CVE-2024-52336 is a vulnerability in the Tuned package version 2.23.0 that allows local privilege escalation through improper privilege management of the D-Bus interface. Specifically, the instance_create() function can be invoked by any locally logged-in user without authentication, permitting them to pass arbitrary scripts via the script_pre or script_post options. These scripts, executed by Tuned with root privileges, enable attackers to run arbitrary code as root, effectively escalating their privileges from a non-privileged user to full system administrator. The vulnerability exploits the lack of authentication and insufficient access controls on the D-Bus method, combined with the ability to specify absolute paths to executable scripts. This flaw affects Linux systems where Tuned is installed and running, particularly those using version 2.23.0. The CVSS v3.1 base score is 7.8, indicating high severity, with attack vector local (AV:L), low attack complexity (AC:L), requiring privileges (PR:L), no user interaction (UI:N), and high impact on confidentiality, integrity, and availability (C:H/I:H/A:H). No public exploits have been reported yet, but the vulnerability poses a significant risk due to the potential for complete system compromise. The vulnerability was published on November 26, 2024, and is tracked by Red Hat and CISA. Mitigation involves patching the Tuned package once updates are available and restricting local user access to the D-Bus interface. Monitoring for unusual D-Bus calls and script executions can also help detect exploitation attempts.
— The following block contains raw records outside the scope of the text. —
/-- Settles O16: a request is served, begins its snoops, or is refused, by what its home finds in the order of R60 and R133 to R148. -/
theorem homeRequestsTakeEffect : Obligations.HomeRequestsTakeEffect := by
  intro s h i e line off g d0 d dr req alone write
  have hoff : g.offset = h.offset := s.dev.sentBy_offset h
  have htag : g.tag = h.tag := s.dev.sentBy_tag h
  have hline : g.offset.toNat / 64 = line := congrArg (fun o : Offset => o.toNat / 64) hoff
  have hoffR (k : ReqKind) : (s.dev.reqOf h k i e).hdr.offset = h.offset := hoff
  have answer {k : ReqKind} {t : Dev} (ht : s.dev.hostRequest h k = t) : exec (Obl.homeCommand h k) s = Obl.dev s t :=
    (exec_homeCommand h k s).trans (congrArg (Obl.dev s) ht)
  have noAtomic {k : ReqKind} (hk : ∀ aop wide o, k ≠ .atomic aop wide o) (aop : BitVec 4) (wide : Bool) (o : List Byte)
      (h1 : k = .atomic aop wide o) : d0.sentBy h = s.dev.sentBy h := absurd h1 (hk aop wide o)
  refine ⟨fun nc v ha hclean hset hheld hdata => answer (k := .loadShared nc) ?loadShared,
    fun v ha halone hclean hset hroom hheld hdata => answer (k := .loadOwn) ?loadOwn,
    fun x ent ha hent hmod hsharers => answer (k := .store x) ?store,
    fun x bad ha halone => answer (k := .writeInval x bad) ?writeInval,
    fun x m old ha halone hheld hdata => answer (k := .writePartial x m) ?writePartial,
    fun aop wide operand old new was ha hm hnode halone hheld hdata hop => answer (k := .atomic aop wide operand) ?atomic,
    fun k ha hm hnode hk hown hsn hroom => answer ?snoops, fun k => ?refusals⟩
  case loadShared =>
    obtain ⟨-, hrd⟩ := Dev.goodWords_of_admits ha
    refine (Dev.hostRequest_serves ha trivial (noAtomic fun _ _ _ => nofun) (fun _ => nofun) (fun _ => hclean) (Dev.neededSnoops_read hclean) nofun ?_).trans
      (Dev.serve_loadShared hrd hheld hdata nc)
    rcases hset with rfl | hent | hfree
    · exact .inr rfl
    · exact .inr (Dev.needsEntry_held hent _)
    · exact .inl hfree
  case loadOwn =>
    obtain ⟨-, hrd⟩ := Dev.goodWords_of_admits ha
    refine (Dev.hostRequest_serves ha trivial (noAtomic fun _ _ _ => nofun) (fun _ => nofun) (fun _ => hclean)
      (Dev.neededSnoops_alone (fun _ => nofun) halone fun _ => hclean) (fun _ => hroom) ?_).trans ((Dev.serve_loadOwn hrd hheld hdata).trans ?_)
    · exact hset.symm.imp id fun hent => Dev.needsEntry_held hent _
    · rw [grantTx, htag]
  case store =>
    obtain ⟨hwr, -⟩ := Dev.goodWords_of_admits ha
    have hserves := Dev.dispatch_ownStore (d := d0) (i := i) (e := e) (r := s.dev.reqOf h (.store x) i e) rfl
      ((congrArg d0.dirEnt hline).trans hent) hmod (by rw [hsharers]; rfl)
    rw [hoffR] at hserves
    exact (Dev.hostRequest_dispatched ha trivial (noAtomic fun _ _ _ => nofun)).trans (hserves.trans (Dev.serve_store hwr x))
  case writeInval =>
    obtain ⟨hwr, -⟩ := Dev.goodWords_of_admits ha
    refine (Dev.hostRequest_serves ha trivial (noAtomic fun _ _ _ => nofun) (fun _ => nofun) nofun
      (Dev.neededSnoops_alone (fun _ => nofun) halone nofun) nofun (.inr rfl)).trans (Dev.serve_writeInval hwr x bad)
  case writePartial =>
    by_cases hm : m = 0
    · rw [if_pos hm]
      subst hm
      exact (Dev.hostRequest_admits (Dev.checked_of_admits ha) rfl).trans Dev.admitReq_empty
    · rw [if_neg hm]
      obtain ⟨hwr, -⟩ := Dev.goodWords_of_admits ha
      exact (Dev.hostRequest_serves ha hm (noAtomic fun _ _ _ => nofun) (fun _ => nofun) nofun
        (Dev.neededSnoops_alone (fun _ => nofun) halone nofun) nofun (.inr rfl)).trans (Dev.serve_writePartial hwr hheld hdata x m)
  case atomic =>
    obtain ⟨hwr, -⟩ := Dev.goodWords_of_admits ha
    have hop' : atomicLine aop wide operand (g.offset.toNat % 64) old = some (new, was) := by rwa [hoff]
    refine (Dev.hostRequest_serves ha hm (fun _ _ _ _ => hnode) (fun _ => nofun) nofun (Dev.neededSnoops_alone (fun _ => nofun) halone nofun) nofun
      (.inr rfl)).trans ((Dev.serve_atomic hwr hheld hdata hop').trans ?_)
    rw [Dev.now_lookTag, Dev.keepReply, htag, hoff, show g.pv = h.pv from s.dev.sentBy_pv h]
    rfl
  case snoops =>
    refine (Dev.hostRequest_dispatched ha hm fun _ _ _ _ => hnode).trans ?_
    rw [Dev.dispatch_begin d0 i e (s.dev.reqOf h k i e) hk (by rw [hoffR]; exact hown), hoffR]
    exact Dev.beginReq_snoops d0 i e (s.dev.reqOf h k i e) line _ hsn hroom
  case refusals =>
    intro gives no d1 half blk stores here
    refine ⟨fun hvia hunset => answer (Dev.hostRequest_unset k hvia hunset), fun hhere hdead => answer (Dev.hostRequest_dead hhere k hdead),
      fun hhere hlive hop => answer (Dev.hostRequest_reservedAop hhere hlive hop),
      fun hhere hlive hop habove hout => answer (Dev.hostRequest_reservedRange hhere hlive hop habove hout),
      fun hhere hlive hop hlow => ?checks, fun hc => ⟨fun aop wide o hk hop hbad => answer ?malformed, fun t x hk hstores htx => answer ?owner,
        fun hformed hs => ⟨fun hres => answer ?missing, fun t hres htx => answer ?transient, fun hres htx hheld => answer ?held⟩⟩,
      fun ha => ⟨fun x hk hother => answer ?otherStore, fun ent hk hent hmod hown => answer ?ownRead⟩⟩
    case checks =>
      have hhalf : s.dev.lineHalf (g.offset.toNat / 64) = s.dev.lineHalf line := congrArg s.dev.lineHalf hline
      have hno : BitVec.ofNat 42 (g.offset.toNat / 64) = no := congrArg (BitVec.ofNat 42) hline
      have hhome := Dev.hostRequest_home hhere hlive hop hlow
      exact ⟨fun hroom hresv => answer (hhome.trans (Dev.homeRequest_full hhalf hno hroom (by rwa [htag]))),
        fun st hroom hcheck => answer (hhome.trans (Dev.homeRequest_failed hhalf hno (by rwa [htag]) hcheck))⟩
    case malformed =>
      subst hk
      exact (Dev.hostRequest_admits hc (by simpa [Dev.badAop] using hop)).trans (Dev.admitReq_malformed (by rwa [hoff]))
    case owner =>
      subst hk
      have howner := Dev.admitReq_owner i e (s.dev.reqOf h (.store x) i e) s.dev d1 t x rfl
      rw [hoffR] at howner
      exact (Dev.hostRequest_admits hc rfl).trans (howner rfl hstores htx)
    case missing =>
      refine (Dev.hostRequest_meets hc hformed rfl hs).trans ((if_pos hres).trans ?_)
      unfold Dev.admitReq.missing
      rw [hoffR]
      rfl
    case transient =>
      refine (Dev.hostRequest_meets hc hformed rfl (.inl (hs.resolve_right (by rw [htx]; nofun)))).trans ((if_neg (by rw [hres]; nofun)).trans ?_)
      rw [htx]
    case held =>
      refine (Dev.hostRequest_meets hc hformed rfl (.inr htx)).trans ((if_neg (by rw [hres]; nofun)).trans ?_)
      rw [htx]
      exact if_pos hheld
    case otherStore =>
      subst hk
      have hother' := Dev.dispatch_otherStore (d := d0) (i := i) (e := e) (r := s.dev.reqOf h (.store x) i e) rfl
      rw [hoffR] at hother'
      exact (Dev.hostRequest_dispatched ha trivial (noAtomic fun _ _ _ => nofun)).trans (hother' hother)
    case ownRead =>
      have hread := Dev.dispatch_ownRead i e (s.dev.reqOf h k i e) d0 ent hk
      rw [hoffR] at hread
      have hready : Obl.WellMade d0 h e k ∧ ∀ aop wide o, k ≠ .atomic aop wide o := by
        rcases hk with rfl | rfl <;> exact ⟨trivial, fun _ _ _ => nofun⟩
      exact (Dev.hostRequest_dispatched ha hready.1 (noAtomic hready.2)).trans (hread hent hmod hown)

end Sys2Proof.Machine
end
The vulnerability allows local non-privileged users to execute arbitrary scripts with root privileges, leading to full system compromise. This can result in unauthorized access to sensitive data, modification or deletion of critical system files, installation of persistent malware, and disruption of system availability. Organizations relying on Linux systems with the affected Tuned version are at risk of privilege escalation attacks that bypass normal security controls. The impact extends to confidentiality, integrity, and availability, making it a critical concern for servers, workstations, and any systems where local user accounts exist. Attackers gaining root access can pivot to other systems, exfiltrate data, or disrupt operations. The lack of required user interaction and low complexity of exploitation increase the likelihood of successful attacks in environments where local access is possible. This vulnerability is particularly dangerous in multi-user environments, shared hosting, or systems with weak local access controls.

1. Apply patches or updates to the Tuned package as soon as they become available from the vendor or distribution maintainers. 2. Restrict local user access to systems running the affected Tuned version, limiting login capabilities to trusted users only. 3. Implement strict access controls on the D-Bus interface, using policies to restrict which users can invoke instance_create() or other sensitive methods. 4. Monitor D-Bus activity and system logs for unusual calls to instance_create() or execution of scripts via script_pre or script_post options. 5. Use mandatory access control frameworks like SELinux or AppArmor to confine the Tuned service and limit its ability to execute arbitrary scripts. 6. Regularly audit local user accounts and remove or disable unnecessary accounts to reduce the attack surface. 7. Employ endpoint detection and response (EDR) tools to detect suspicious script executions or privilege escalations. 8. Educate system administrators about the risks of local privilege escalation and the importance of timely patching and access control.